/-! ## Requests -/

/-- ACQUIRE (R138): the checks in their order with their completions, and the claim entry and CLAIM frame of
an ACQUIRE that passes them. (Model choices: logs 16, 24.) -/
def Obligations.AcquireCheckedAndTaken : Prop :=
  ∀ (s : State) (r : Request), s.powered = true → s.dispatchable = some r → r.code = 0x01 →
    let p := popRequest s
    let mode := r.b2.toNat / 16
    let len := r.b2.toNat % 16
    let units := r.b3.toNat / 16
    let cls := r.b3.toNat % 16
    let l := ([r.b4, r.b5, r.b6, r.b7].take len).map BitVec.toNat
    let bare (st : Status) : Completion := ⟨st, r.tag, .host, 1, 0, 0, 0, 0, 0⟩
    let answers (c : Completion) : Prop := exec .acquire s = .next (pushCompletion c p)
    let form : Prop := 1 ≤ len ∧ len ≤ 4 ∧ (∀ k ∈ l, k < s.n) ∧ l.Pairwise (· < ·) ∧ mode ≤ 1 ∧
      cls ≤ 3 ∧ 1 ≤ units ∧
      (len ≠ 1 → mode = 0 ∧ units = 1 ∧ ∀ k ∈ l, (entryAt s.table k).kind = .exclusive)
    let supported : Prop := s.grade = .vg418l → len = 1 → units = 1
    let fits : Prop := ∀ k ∈ l, units ≤ (entryAt s.table k).kind.capacity
    let unclaimed (k : Nat) : Prop := (∀ x ∈ s.leases, k ∉ x.tokens) ∧
      ∀ e, some e ∈ s.req.pend → e.kind = .acquire → k ∉ e.progress ∧ k ∉ e.list
    (s.member.state ≠ .active → answers (bare .notActive)) ∧
    (s.member.state = .active → ¬ form → answers (bare .badRequest)) ∧
    (s.member.state = .active → form → ¬ supported → answers (bare .unsupported)) ∧
    (s.member.state = .active → form → supported → ¬ fits → answers (bare .badRequest)) ∧
    (∀ pre k post, s.member.state = .active → form → supported → fits → l = pre ++ k :: post →
      (∀ j ∈ pre, unclaimed j) → ¬ unclaimed k →
      answers ⟨.conflict, r.tag, .host, 1, 0x10, BitVec.ofNat 8 k, 0, 0, 0⟩) ∧
    (s.member.state = .active → form → supported → fits → (∀ k ∈ l, unclaimed k) →
      exec .acquire s = .next (p.withReq { p.req with
        pend := s.req.pend.set s.freePend (some
          { tag := r.tag, source := .host, kind := .acquire, origin := l.head?, list := l,
            units := units, cls := cls, phase := .outgoing, progress := [], heldWithdraw := false }),
        outgoing := s.req.outgoing ++
          [⟨s.freePend, .claim (if mode = 0 then .wait else .tryNow) units l⟩] }))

══════

Exercise goal:
Only the lines above starting with the one with "let units := r.b3.toNat / 16" and going through the one with "let answers (c" are to be copied, word for word and with both ends kept.

Reply to the task:
    let units := r.b3.toNat / 16
    let cls := r.b3.toNat % 16
    let l := ([r.b4, r.b5, r.b6, r.b7].take len).map BitVec.toNat
    let bare (st : Status) : Completion := ⟨st, r.tag, .host, 1, 0, 0, 0, 0, 0⟩
    let answers (c : Completion) : Prop := exec .acquire s = .next (pushCompletion c p)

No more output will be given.